*** Opening PROVIDED RECORDS ***
-- ==== Sys2Proof/Machine/Far.lean ====
section
/-! DEFINITION. Far.lean: far ports, their paths and frames, MACsec associations, optics (15_far_ports.md; 21_module_hardware.md, R487, R488). -/

namespace Sys2Proof.Machine

def stFarState : Nat := 0x0A50
def stFarKeyState : Nat := 0x0A51

/-! ### Clocks, limits, expiry (R364 to R366) -/

/-- The estimate in use on a path: the offset of the peer's clock and its error bound e, from the samples of the last second. -/
def farClock (s : State) (q : FarPath) : Option (Int × Nat) :=
  let fresh := q.samples.filter fun x => s.time ≤ x.1 + 1000000000
  (fresh.foldl (fun (best : Option (Int × Nat)) x =>
    match best with
    | none => some x.2
    | some b => if x.2.2 < b.2 then some x.2 else best) none).map fun x => (x.1, x.2 + 1000)

/-- Whether a path carries DATA: it is open, and its estimate is within 1 ms (R358, R366). -/
def farReady (s : State) (q : FarPath) : Bool := q.state = 1 && (farClock s q).any fun x => x.2 ≤ 1000000

/-- The limit of a packet that entered at `entry` and is transmitted now (R364). -/
def farLimit (s : State) (entry : Nat) (p : Packet) : Nat :=
  if vcOf p.type = 0 then min (entry + 8000000) (s.time + 3000000) else entry + 8000000

/-- The packets of a frame that can still arrive before their limits. -/
def farAlive (s : State) (q : FarPath) (ps : List (Nat × Packet)) : List (Nat × Packet) :=
  ps.filter fun e => s.time + q.srtt / 2 ≤ farLimit s e.1 e.2

/-- EXPIRY of a frame (R365). Of an empty one nothing depends on it, and the manual does not give it: it is free. -/
def farExpiry (s : State) (q : FarPath) (ps : List (Nat × Packet)) : Word :=
  match (ps.map fun e => farLimit s e.1 e.2).min? with
  | none => (freeWord s).setWidth 32
  | some l =>
    let (off, e) := (farClock s q).getD (0, 0)
    BitVec.ofInt 32 (((l : Int) + off - (e : Int)) / 1000)

/-- Remembers the limits of the VC0 packets of this module's transactions that go out (R368). -/
def noteLimits (s : State) (ps : List (Nat × Packet)) : State :=
  let mine := ps.filterMap fun e =>
    if vcOf e.2.type = 0 && some e.2.sender = s.fab.device then
      (s.fab.txs.find? fun t => t.domain = e.2.domain && t.label = e.2.label).map fun t => (t.owner, s.time, farLimit s e.1 e.2)
    else none
  { s with far := { s.far with limits := (s.far.limits.filter fun x => s.time ≤ x.2.2) ++ mine } }

/-! ### Paths (R358) -/

/-- Gives the credit a path holds and has not used back to its port's pool. -/
def farReturn (s : State) (n : Nat) (q : FarPath) : State := setFar s n fun x => { x with pool := x.pool + (4096 * q.granted - q.recv) }

/-- Resets a path: the next EPOCH from SEQ 0, what was sent and not acknowledged is discarded, HELLO goes out. -/
def resetPath (s : State) (n peer : Nat) : State :=
  match pathAt s n peer with
  | none => s
  | some q =>
    let s := setFar (farReturn s n q) n fun x => { x with resets := x.resets + 1 }
    let s := setPath s n peer fun q => { q with
      state := 2, epoch := (q.epoch + 1) % 65536, nextSeq := 0, expect := 0, unacked := [], credit := 0, used := 0, granted := 0, recv := 0,
      demand := 0, dueCount := 0, lastNak := none, ackMoved := s.time }
    farControlFrame s n peer 3

def resetPaths (s : State) (n : Nat) : State := ((farAt s n).paths.map (·.peer)).foldl (fun s p => resetPath s n p) s

/-- A port leaves service for DOWN or FAILED: nothing leaves it, and its paths are reset. -/
def farDown (s : State) (n : Nat) (st : FarState) : State := resetPaths (setFar s n fun x => { x with state := st, stopped := none, held := none }) n

/-- Grants free pool to the paths that report DEMAND, in equal shares, up to 256 KiB a path (R363); an ACK brings the credit. -/
def farGrant (s : State) (n : Nat) : State :=
  let wants := (farAt s n).paths.filter fun q => q.demand ≠ 0
  let share := (farAt s n).pool / (4096 * wants.length)
  wants.foldl (fun s q =>
    let more := min share (64 - (4096 * q.granted - q.recv + 4095) / 4096)
    if more = 0 then s
    else
      let s := setFar s n fun x => { x with pool := x.pool - 4096 * more }
      farControlFrame (setPath s n q.peer fun q => { q with granted := q.granted + more }) n q.peer 2) s

/-! ### Survey windows (R371) -/

/-- A survey window of a port is over: the port serves again (R371). -/
def closeFar (s : State) (n : Nat) : State :=
  match (farAt s n).held with
  | none => s
  | some t =>
    let s := advance s (t + 20000)
    setFar s n fun x => { x with state := if x.state = .held then .up else x.state, held := none, window := s.time, tuned := s.time }

/-- Closes the window of a port when its time is over. -/
def endFarWindow (s : State) (n : Nat) : State := if (farAt s n).held.any fun t => t + 20000 ≤ s.time then closeFar s n else s

/-- Closes every window of a far port whose time is over. -/
def endFarWindows (s : State) : State := (List.range 8).foldl endFarWindow s

/-! ### Sending DATA (R356, R360, R361, R363) -/

/-- Takes packets for a frame, in the order in which they entered: how much room is left in the frame, how much credit, whether a packet that
needs credit waits already. What is taken and what stays. -/
def farPick (peer : Nat) : Nat → Nat → Bool → List (Nat × Packet) → List (Nat × Packet) × List (Nat × Packet)
  | _, _, _, [] => ([], [])
  | room, credit, waits, e :: rest =>
    let n := 48 + e.2.payload.length
    let pays := needsCredit peer e.2
    if pays && (waits || credit < n) then
      let (a, b) := farPick peer room credit true rest
      (a, e :: b)
    else if room < n then ([], e :: rest)
    else
      let (a, b) := farPick peer (room - n) (if pays then credit - n else credit) waits rest
      (e :: a, b)

/-- Bytes of packets, and of those that take credit. -/
def farBytes (ps : List (Nat × Packet)) : Nat := ps.foldl (fun k e => k + 48 + e.2.payload.length) 0
def farPaid (peer : Nat) (ps : List (Nat × Packet)) : Nat := farBytes (ps.filter fun e => needsCredit peer e.2)

/-- Puts a DATA frame on the fibre. -/
def farData (s : State) (n : Nat) (q : FarPath) (seq : Nat) (ps : List (Nat × Packet)) : State :=
  let f := farFrame s n q 1
  let s := farEmit (noteLimits s ps) n q { f with
    expiry := farExpiry s q ps, seq := BitVec.ofNat 64 seq, txTime := 0, echoTime := 0, echoHold := 0, demand := 0, incarnation := 0,
    packets := ps.map (·.2) }
  let s := if ps.isEmpty then bump s 1 else s
  let wire := 150 + farBytes ps
  setFar s n fun x => { x with txs := x.txs + 1, busy := s.time + (1000 * wire + field x.config 0x14 4 - 1) / field x.config 0x14 4 }

/-- Whether DATA may leave: a port whose next packet number is the last sends none (R370). -/
def farMayData (s : State) (x : FarPort) : Bool := farSends s x && (pXpn x.config || x.txPn < 0xFFFFFFFF)

/-- FAR_FRAME_SEND: one new DATA frame on a path; where only credit is missing, an ACK reports the DEMAND. -/
def farSend (s : State) (n peer : Nat) : State :=
  let s := endFarWindow (advance s (farAt s n).busy) n
  let x := farAt s n
  match pathAt s n peer with
  | none => s
  | some q =>
    if x.state ≠ .up || !farMayData s x || !farReady s q then s
    else
      let live := farAlive s q q.queue
      let (now, later) := farPick peer (field x.config 6 2 - 80) (q.credit - q.used) false live
      let bytes := roundUp (32 + farBytes now) 64 + 64
      if now.isEmpty then
        let s := setPath s n peer fun q => { q with queue := live }
        if live.isEmpty then s else farControlFrame s n peer 2
      else if farBuffer < farUsed x + bytes then s
      else
        let s := farData s n q q.nextSeq now
        setPath s n peer fun q => { q with
          queue := later, nextSeq := q.nextSeq + 1, used := q.used + farPaid peer now, traffic := s.time
          ackMoved := if q.unacked.isEmpty then s.time else q.ackMoved
          unacked := q.unacked ++ [⟨q.nextSeq, now, s.time, s.time, bytes⟩] }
*** Closing PROVIDED RECORDS ***
* [WORK ITEM]
Show every line of the material above in which "FarPath" is present.

* [PROBLEM SOLUTION]
def farClock (s : State) (q : FarPath) : Option (Int × Nat) :=
def farReady (s : State) (q : FarPath) : Bool := q.state = 1 && (farClock s q).any fun x => x.2 ≤ 1000000
def farAlive (s : State) (q : FarPath) (ps : List (Nat × Packet)) : List (Nat × Packet) :=
def farExpiry (s : State) (q : FarPath) (ps : List (Nat × Packet)) : Word :=
def farReturn (s : State) (n : Nat) (q : FarPath) : State := setFar s n fun x => { x with pool := x.pool + (4096 * q.granted - q.recv) }
def farData (s : State) (n : Nat) (q : FarPath) (seq : Nat) (ps : List (Nat × Packet)) : State :=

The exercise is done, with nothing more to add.